Table 2.
Clinical transplantation in Huntington’s disease.
Study (year) | Clinical size | Type of cell | Clinical outcome | Negative effects | Ref. |
---|---|---|---|---|---|
Bachoud-Levi et al. (2006, 2009, 2000) | Five patients | Whole ganglionic eminence | Three of five patients showed stability of symptoms or clinical improvement for 4–6 years | One patient showed development of a putaminial cyst | [4,99,108] |
Capetian et al. (2009) | One patient | Whole ganglionic eminence | UHDRS score stability for 6 months. Survival and differentiation of grafted cells | None reported (patient died from unrelated causes) | [109] |
Cicchetti et al. (2009, 2014) | Three patients | Lateral ventricular eminence containing striatal primordia | Improvement of UHDRS in two of three patients for up to 18 months before returning to presurgical levels | Grafts underwent disease-like neuronal degeneration. Cortical hemorrhage, subdural hematoma following surgery | [5,100] |
Freeman et al. (2000) | One patient | Lateral ventricular eminence containing striatal primordia | Stability of UHDRS 15 months following transplantation. Transplants integrated into the host tissue | None reported | [110] |
Furtado et al. (2005) | Seven patients | Fetal striatal tissue | Transplants failed to restore fluorodeoxyglucose uptake and D1 and D2 receptor binding in subjects | Possible technical issues with regards to the ganglionic eminence and in targeting the striatum | [111] |
Hauser et al. (2002) | Seven patients | Fetal striata | Grafts developed striatal morphology, UHDRS improved significantly 12 months following surgery | Three subjects developed subdural hemorrhages, one patient died 18 months following surgery from probable cardiac arrhythmia | [112] |
Keene et al. (2007) | Two patients | Fetal lateral ganglionic eminence | Improved ambulation 3 months following transplant in one patient. In both patients, transplanted cells displayed morphology of neurons and astrocytes | One patient reported chronic headaches following surgery and was treated for bilateral subdural hematomas. Reported that transplants did not have an effect on the course of HD | [113] |
Keene et al. (2009) | One patient | Fetal neuronal tissue | Clinical improvement for UHDRS for 2 years. Patient died 121 months following surgery from complications of advanced HD | Three mass lesions and one large cyst were present on the left caudate and putamen. Five mass lesions and two cysts were present on the right caudate and putamen | [6] |
Kopyov et al. (1998) | Three patients | Lateral ganglionic eminence | Clinical improvement for UHDRS for all three patients 12 months following surgery. Graft survival and growth within the striatum without displacing host tissue | None reported | [114] |
Krystkowiak et al. (2007) | 13 patients | Fetal neuronal tissue | Pre- and post-UHDRS were not reported. Four of the 13 patients had grafts that did not display signs of rejection | Biological, radiological and clinical rejection of grafts in other subjects (reversible under immunosuppressive treatment) | [115] |
Reuter et al. (2008) | Two Patients | Whole ganglionic Eminence | Clinical improvement for UHDRS over 5-year period for one patient. Increased striatal D2 receptor binding, suggesting long-term survival and efficacy of grafts | None reported | [101] |
Rosser et al. (2002) | Four Patients | Whole ganglionic Eminence | Stability of UHDRS as well as cognitive ability up to 6 months following surgery.

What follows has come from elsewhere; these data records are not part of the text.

/-- VFADD_VV (R298). -/
def execVfaddVV (d a b : BitVec 5) (mk : BitVec 3) (dt ca cb : BitVec 1) (s : State) : Out :=
  s.fpAB false true false opAdd d a (s.opVV b cb) mk dt ca
/-- VFADD_VX (R298). -/
def execVfaddVX (d a b : BitVec 5) (mk : BitVec 3) (dt ca : BitVec 1) (s : State) : Out :=
  s.fpAB false true false opAdd d a (s.opVX b) mk dt ca
/-- VFSUB_VV (R298). -/
def execVfsubVV (d a b : BitVec 5) (mk : BitVec 3) (dt ca cb : BitVec 1) (s : State) : Out :=
  s.fpAB false true false opSub d a (s.opVV b cb) mk dt ca
/-- VFSUB_VX (R298). -/
def execVfsubVX (d a b : BitVec 5) (mk : BitVec 3) (dt ca : BitVec 1) (s : State) : Out :=
  s.fpAB false true false opSub d a (s.opVX b) mk dt ca
/-- VFMUL_VV (R298). -/
def execVfmulVV (d a b : BitVec 5) (mk : BitVec 3) (dt ca cb : BitVec 1) (s : State) : Out :=
  s.fpAB false true false opMul d a (s.opVV b cb) mk dt ca
/-- VFMUL_VX (R298). -/
def execVfmulVX (d a b : BitVec 5) (mk : BitVec 3) (dt ca : BitVec 1) (s : State) : Out :=
  s.fpAB false true false opMul d a (s.opVX b) mk dt ca
/-- VFMA_VV (R298). -/
def execVfmaVV (d a b : BitVec 5) (mk : BitVec 3) (dt ca cb : BitVec 1) (s : State) : Out :=
  s.fpAB false true true opFma d a (s.opVV b cb) mk dt ca
/-- VFMA_VX (R298). -/
def execVfmaVX (d a b : BitVec 5) (mk : BitVec 3) (dt ca : BitVec 1) (s : State) : Out :=
  s.fpAB false true true opFma d a (s.opVX b) mk dt ca
/-- VFDIV_VV (R298). -/
def execVfdivVV (d a b : BitVec 5) (mk : BitVec 3) (dt ca cb : BitVec 1) (s : State) : Out :=
  s.fpAB false true false opDiv d a (s.opVV b cb) mk dt ca
/-- VFDIV_VX (R298). -/
def execVfdivVX (d a b : BitVec 5) (mk : BitVec 3) (dt ca : BitVec 1) (s : State) : Out :=
  s.fpAB false true false opDiv d a (s.opVX b) mk dt ca
/-- VFSQRT (R298). -/
def execVfsqrt (d a : BitVec 5) (mk : BitVec 3) (dt ca : BitVec 1) (s : State) : Out :=
  s.fpAB false true false opSqrt d a opNone mk dt ca
/-- VFMIN_VV (R298). -/
def execVfminVV (d a b : BitVec 5) (mk : BitVec 3) (dt ca cb : BitVec 1) (s : State) : Out :=
  s.fpAB false false false opMin d a (s.opVV b cb) mk dt ca
/-- VFMIN_VX (R298). -/
def execVfminVX (d a b : BitVec 5) (mk : BitVec 3) (dt ca : BitVec 1) (s : State) : Out :=
  s.fpAB false false false opMin d a (s.opVX b) mk dt ca
/-- VFMAX_VV (R298). -/
def execVfmaxVV (d a b : BitVec 5) (mk : BitVec 3) (dt ca cb : BitVec 1) (s : State) : Out :=
  s.fpAB false false false opMax d a (s.opVV b cb) mk dt ca
/-- VFMAX_VX (R298). -/
def execVfmaxVX (d a b : BitVec 5) (mk : BitVec 3) (dt ca : BitVec 1) (s : State) : Out :=
  s.fpAB false false false opMax d a (s.opVX b) mk dt ca
/-- VFCMP_EQ_VV (R298). -/
def execVfcmpEqVV (d a b : BitVec 5) (mk : BitVec 3) (dt ca cb : BitVec 1) (s : State) : Out :=
  s.fpCmpAB .eq d a (s.opVV b cb) mk dt ca
/-- VFCMP_EQ_VX (R298). -/
def execVfcmpEqVX (d a b : BitVec 5) (mk : BitVec 3) (dt ca : BitVec 1) (s : State) : Out :=
  s.fpCmpAB .eq d a (s.opVX b) mk dt ca
/-- VFCMP_NE_VV (R298). -/
def execVfcmpNeVV (d a b : BitVec 5) (mk : BitVec 3) (dt ca cb : BitVec 1) (s : State) : Out :=
  s.fpCmpAB .ne d a (s.opVV b cb) mk dt ca
/-- VFCMP_NE_VX (R298). -/
def execVfcmpNeVX (d a b : BitVec 5) (mk : BitVec 3) (dt ca : BitVec 1) (s : State) : Out :=
  s.fpCmpAB .ne d a (s.opVX b) mk dt ca
/-- VFCMP_LT_VV (R298). -/
def execVfcmpLtVV (d a b : BitVec 5) (mk : BitVec 3) (dt ca cb : BitVec 1) (s : State) : Out :=
  s.fpCmpAB .lt d a (s.opVV b cb) mk dt ca
/-- VFCMP_LT_VX (R298). -/
def execVfcmpLtVX (d a b : BitVec 5) (mk : BitVec 3) (dt ca : BitVec 1) (s : State) : Out :=
  s.fpCmpAB .lt d a (s.opVX b) mk dt ca
/-- VFCMP_LE_VV (R298). -/
def execVfcmpLeVV (d a b : BitVec 5) (mk : BitVec 3) (dt ca cb : BitVec 1) (s : State) : Out :=
  s.fpCmpAB .le d a (s.opVV b cb) mk dt ca
/-- VFCMP_LE_VX (R298). -/
def execVfcmpLeVX (d a b : BitVec 5) (mk : BitVec 3) (dt ca : BitVec 1) (s : State) : Out :=
  s.fpCmpAB .le d a (s.opVX b) mk dt ca
/-- VFCMP_GT_VV (R298). -/
def execVfcmpGtVV (d a b : BitVec 5) (mk : BitVec 3) (dt ca cb : BitVec 1) (s : State) : Out :=
  s.fpCmpAB .gt d a (s.opVV b cb) mk dt ca
/-- VFCMP_GT_VX (R298). -/
def execVfcmpGtVX (d a b : BitVec 5) (mk : BitVec 3) (dt ca : BitVec 1) (s : State) : Out :=
  s.fpCmpAB .gt d a (s.opVX b) mk dt ca
/-- VFCMP_GE_VV (R298). -/
def execVfcmpGeVV (d a b : BitVec 5) (mk : BitVec 3) (dt ca cb : BitVec 1) (s : State) : Out :=
  s.fpCmpAB .ge d a (s.opVV b cb) mk dt ca
/-- VFCMP_GE_VX (R298). -/
def execVfcmpGeVX (d a b : BitVec 5) (mk : BitVec 3) (dt ca : BitVec 1) (s : State) : Out :=
  s.fpCmpAB .ge d a (s.opVX b) mk dt ca
/-- VFADD_BF_VV (R298). -/
def execVfaddBfVV (d a b : BitVec 5) (mk : BitVec 3) (dt ca cb : BitVec 1) (s : State) : Out :=
  s.fpAB true true false opAdd d a (s.opVV b cb) mk dt ca
/-- VFADD_BF_VX (R298). -/
def execVfaddBfVX (d a b : BitVec 5) (mk : BitVec 3) (dt ca : BitVec 1) (s : State) : Out :=
  s.fpAB true true false opAdd d a (s.opVX b) mk dt ca
/-- VFSUB_BF_VV (R298). -/
def execVfsubBfVV (d a b : BitVec 5) (mk : BitVec 3) (dt ca cb : BitVec 1) (s : State) : Out :=
  s.fpAB true true false opSub d a (s.opVV b cb) mk dt ca
/-- VFSUB_BF_VX (R298). -/
def execVfsubBfVX (d a b : BitVec 5) (mk : BitVec 3) (dt ca : BitVec 1) (s : State) : Out :=
  s.fpAB true true false opSub d a (s.opVX b) mk dt ca
/-- VFMUL_BF_VV (R298). -/
def execVfmulBfVV (d a b : BitVec 5) (mk : BitVec 3) (dt ca cb : BitVec 1) (s : State) : Out :=
  s.fpAB true true false opMul d a (s.opVV b cb) mk dt ca
/-- VFMUL_BF_VX (R298). -/
def execVfmulBfVX (d a b : BitVec 5) (mk : BitVec 3) (dt ca : BitVec 1) (s : State) : Out :=
  s.fpAB true true false opMul d a (s.opVX b) mk dt ca
/-- VFMA_BF_VV (R298). -/
def execVfmaBfVV (d a b : BitVec 5) (mk : BitVec 3) (dt ca cb : BitVec 1) (s : State) : Out :=
  s.fpAB true true true opFma d a (s.opVV b cb) mk dt ca
/-- VFMA_BF_VX (R298). -/
def execVfmaBfVX (d a b : BitVec 5) (mk : BitVec 3) (dt ca : BitVec 1) (s : State) : Out :=
  s.fpAB true true true opFma d a (s.opVX b) mk dt ca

Graft survival without Overgrowth | None reported | [116] |
Philpott et al(1997) | Three Patients | Lateral ganglionic Eminence | Increased cognitive functioning 6 months following surgery | None reported | [117] |
Gallina et al. (2010) | Four Patients | Whole ganglionic Eminence | Stability or improvement in motor, behavioral and functional scores up to 24 months following surgery | None reported | [104] |
Madrazo et al. (1995) | Two patients | Whole ganglionic eminence | Stability or improvement on functional capacity for up to 25 months following surgery when a slow progression of HD was observed | None reported | [118] |
HD: Huntingdon’s disease; UHDRS: Unified Huntingdon’s disease rating scale.